Only the lines below from the one containing "Management Send. -/" to the one containing "2 => sealBands" should be repeated, both included and unchanged.

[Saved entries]
━━━━━━━━━━
-- ==== Sys2Proof/Machine/Writes.lean ====
section
/-! DEFINITION. Write-class commands: admission, map changes, acceptance, and what an accepted command changes (R190 to R199,
R216, R276 to R290, R370). -/

namespace Sys2Proof.Machine

/-! ### What a command writes -/

/-- Whether a command transfers or makes sectors: Write, Zone Append, and Write Zeroes of a zone. -/
def hasSectors (s : State) (x : Slot) : Bool :=
  decide (x.opc = 0x01 ∨ x.opc = 0x7D) || (decide (x.opc = 0x08) && ((nsById s (x.cdw 1).toNat).map (fun n => n.zoned)).getD false)

/-- What a host's sector is: its 4,096 bytes, and 8 bytes of metadata above them where the format has them (R44, R246). -/
def hostSector (n : Ns) (v : Nat) : Nat := v % 2 ^ (if n.lbaf = 1 then 32832 else 32768)

/-- The sectors as they are stored: an encrypted namespace's are enciphered with their LBA as the tweak (R264). -/
def storedSectors (n : Ns) : Nat → List Nat → List Nat
  | _, [] => []
  | lba, v :: vs =>
    (if n.key = 0 then hostSector n v else Xts.sector false n.key lba (hostSector n v)) :: storedSectors n (lba + 1) vs

/-! ### Zones -/

/-- The write pointer passes sectors: an empty or closed zone opens implicitly, and at ZCAP the zone is full (R195). -/
def zoneAdvance (n : Ns) (zn len : Nat) (s : State) : State :=
  let z := zoneAt s n.nsx zn
  let p := z.wp + len
  putZone n.nsx zn { z with wp := p, st := if p = zcap s n then 14 else if z.st = 3 then 3 else 2 } s

/-- The writes that wait for bands are gone; those whose jobs are armed end as they do. -/
def dropWrites (bands : List Nat) (s : State) : State :=
  let mine := fun (c : Cand) => match c.kind.band with
    | some b => bands.contains b
    | none => false
  forMcs (fun k s => modSched k (fun q => { q with
    waiting := q.waiting.filter (fun c => !mine c)
    ready := q.ready.filter (fun c => !mine c) }) s) s

/-- Zone Reset (R196): tail echoes, those still being copied too, and overrides go, dirty data of the zone is dropped,
and the binding is released. -/
def zoneClear (n : Ns) (zn : Nat) (s : State) : State :=
  let size := zsze s n
  let z := zoneAt s n.nsx zn
  let s := dropCopiesIn (fun a => z.bands.any (fun b => addrIn s b a)) (dropWrites z.bands s)
  let s := dropEchoes n.nsx (zn * size) size s
  let s := trimExtents n.nsx (zn * size) size s
  let s := dropDirty (lkey n.nsx (zn * size)) size s
  let s := modMap (fun m => { m with
    parity := tdrop m.parity (parityKey n.nsx zn 0) (parityKey n.nsx (zn + 1) 0) }) s
  let s := z.bands.foldl (fun s b => setBand b (fun x => { x with st := 2, next := x.wp }) s) s
  freeBands (putZone n.nsx zn ⟨1, 0, [], [], false⟩ s)

/-- What a Zone Send Action asks of a zone's state: the next state, or the status of a transition that is not allowed. ZSA 1
Close, 2 Finish, 3 Open, 4 Reset, 5 Offline. -/
def zoneMove (zsa st : Nat) : Option Nat :=
  match zsa with
  | 1 => if st = 2 ∨ st = 3 ∨ st = 4 then some 4 else none
  | 2 => if st ≤ 4 ∨ st = 14 then some 14 else none
  | 3 => if st ≤ 4 then some 3 else none
  | 4 => if st ≤ 4 ∨ st = 14 then some 1 else none
  | 5 => if st = 13 ∨ st = 15 then some 15 else none
  | _ => none

/-- The zones that Select All takes. -/
def zoneSelects (zsa st : Nat) : Bool :=
  match zsa with
  | 1 => decide (st = 2 ∨ st = 3)
  | 2 => decide (st = 2 ∨ st = 3 ∨ st = 4)
  | 3 => decide (st = 4)
  | 4 => decide (st = 2 ∨ st = 3 ∨ st = 4 ∨ st = 14)
  | 5 => decide (st = 13)
  | _ => false

/-- The zones of a Zone Management Send. -/
def zonesNamed (s : State) (n : Ns) (x : Slot) : List Nat :=
  let zsa := wordField (x.cdw 13) 7 0
  if wordBit (x.cdw 13) 8 then
    s.ple.map.zones.filterMap (fun e => match e.2 with
      | some z => if e.1 / 2 ^ 20 = n.nsx ∧ zoneSelects zsa z.st then some (e.1 % 2 ^ 20) else none
      | none => none)
  else [slba x / zsze s n]

/-- The status of a Zone Management Send at its turn. -/
def zoneSendStatus (s : State) (n : Ns) (x : Slot) : Nat :=
  if wordBit (x.cdw 13) 8 then 0
  else
    let z := zoneAt s n.nsx (slba x / zsze s n)
    let zsa := wordField (x.cdw 13) 7 0
    if (zoneMove zsa z.st).isNone then 0x1BF
    else if zsa = 3 ∧ z.st = 1 ∧ z.bands = [] ∧ n.active ≤ activeZones s n.nsx then 0x1BD else 0

/-- Apply a Zone Send Action to one zone. -/
def zoneSend (n : Ns) (zsa zn : Nat) (s : State) : State :=
  let z := zoneAt s n.nsx zn
  match zoneMove zsa z.st with
  | none => s
  | some st => match zsa with
    | 4 => zoneClear n zn s
    | 2 => sealBands (putZone n.nsx zn { z with st := st } s)
    | _ => putZone n.nsx zn { z with st := st } s

/-! ### Applying an accepted command -/

/-- Deallocate a range of a conventional namespace (R199). -/
def deallocate (n : Ns) (lba len : Nat) (s : State) : State :=
  freeBands (dropDirty (lkey n.nsx lba) len (trimExtents n.nsx lba len (dropEchoes n.nsx lba len s)))

/-- The stream identifier of a write, where its function has Streams enabled for the namespace. -/
def streamOf (s : State) (x : Slot) : Option Nat :=
  if wordField (x.cdw 12) 23 20 = 1 ∧ (fnOf s x.fn).streams.contains (x.cdw 1).toNat then some (wordField (x.cdw 13) 31 16)
  else none

/-- Note the stream that a write's sectors named (R205). -/
def noteStreamKeys (n : Ns) (stream : Option Nat) (lba len : Nat) (s : State) : State :=
  modPle (fun p => { p with streamKeys := (List.range len).foldl (fun q i =>
    tput 0 q (lkey n.nsx (lba + i)) ((stream.map (· + 1)).getD 0)) p.streamKeys }) s

/-- Note a conventional write's run (R198): whether it continues one of at least SEQMIN sectors in LBA order of the
same stream, which its keys then carry. Writes without a stream identifier are one stream, numbered 0. -/
def noteRun (n : Ns) (stream lba len : Nat) (s : State) : State :=
  let key := n.nsx * 65536 + stream
  let old := (tget none s.ple.runs key).getD ⟨0, 0⟩
  let on := decide (old.ends = lba ∧ 0 < old.len)
  let tag := if on ∧ seqMin s ≤ old.len then stream + 1 else 0
  modPle (fun p => { p with
    runs := tput none p.runs key (some ⟨lba + len, if on then old.len + len else len⟩)
    seqs := (List.range len).foldl (fun q i => tput 0 q (lkey n.nsx (lba + i)) tag) p.seqs }) s

/-- A zoned write opens the stream that it names. -/
def openStream (n : Ns) (stream : Option Nat) (s : State) : State :=
  match stream with
  | none => s
  | some id => modPle (fun p => { p with
      runs := tput none p.runs (n.nsx * 65536 + id) (some ((tget none p.runs (n.nsx * 65536 + id)).getD ⟨0, 0⟩)) }) s

/-- Note the Access Frequency of a range (R203), journaled so that a replay finds it. -/
def noteTemp (n : Ns) (r : DsmRange) (s : State) : State :=
  journal [.temp (lkey n.nsx r.slba) r.len r.af] (modMap (fun m => { m with temps := (lkey n.nsx r.slba, r.len, r.af) :: m.temps }) s)

/-- Sectors enter the map: on media where they were written through, as dirty data otherwise. -/
def placeSectors (n : Ns) (lba : Nat) (x : Slot) (vals : List Nat) (s : State) : State :=
  let s := dropEchoes n.nsx lba vals.length s
  if x.onMedia then
    let s := dropDirty (lkey n.nsx lba) vals.length (trimExtents n.nsx lba vals.length s)
    x.parts.foldl (fun s p => match p.2 with
      | .media a => mapSector n (p.1 % 2 ^ 36) a s
      | _ => s) s
  else putDirty vals (lkey n.nsx lba) s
━━━━━━━━━━
[Answer]
/-- The zones of a Zone Management Send. -/
def zonesNamed (s : State) (n : Ns) (x : Slot) : List Nat :=
  let zsa := wordField (x.cdw 13) 7 0
  if wordBit (x.cdw 13) 8 then
    s.ple.map.zones.filterMap (fun e => match e.2 with
      | some z => if e.1 / 2 ^ 20 = n.nsx ∧ zoneSelects zsa z.st then some (e.1 % 2 ^ 20) else none
      | none => none)
  else [slba x / zsze s n]

/-- The status of a Zone Management Send at its turn. -/
def zoneSendStatus (s : State) (n : Ns) (x : Slot) : Nat :=
  if wordBit (x.cdw 13) 8 then 0
  else
    let z := zoneAt s n.nsx (slba x / zsze s n)
    let zsa := wordField (x.cdw 13) 7 0
    if (zoneMove zsa z.st).isNone then 0x1BF
    else if zsa = 3 ∧ z.st = 1 ∧ z.bands = [] ∧ n.active ≤ activeZones s n.nsx then 0x1BD else 0

/-- Apply a Zone Send Action to one zone. -/
def zoneSend (n : Ns) (zsa zn : Nat) (s : State) : State :=
  let z := zoneAt s n.nsx zn
  match zoneMove zsa z.st with
  | none => s
  | some st => match zsa with
    | 4 => zoneClear n zn s
    | 2 => sealBands (putZone n.nsx zn { z with st := st } s)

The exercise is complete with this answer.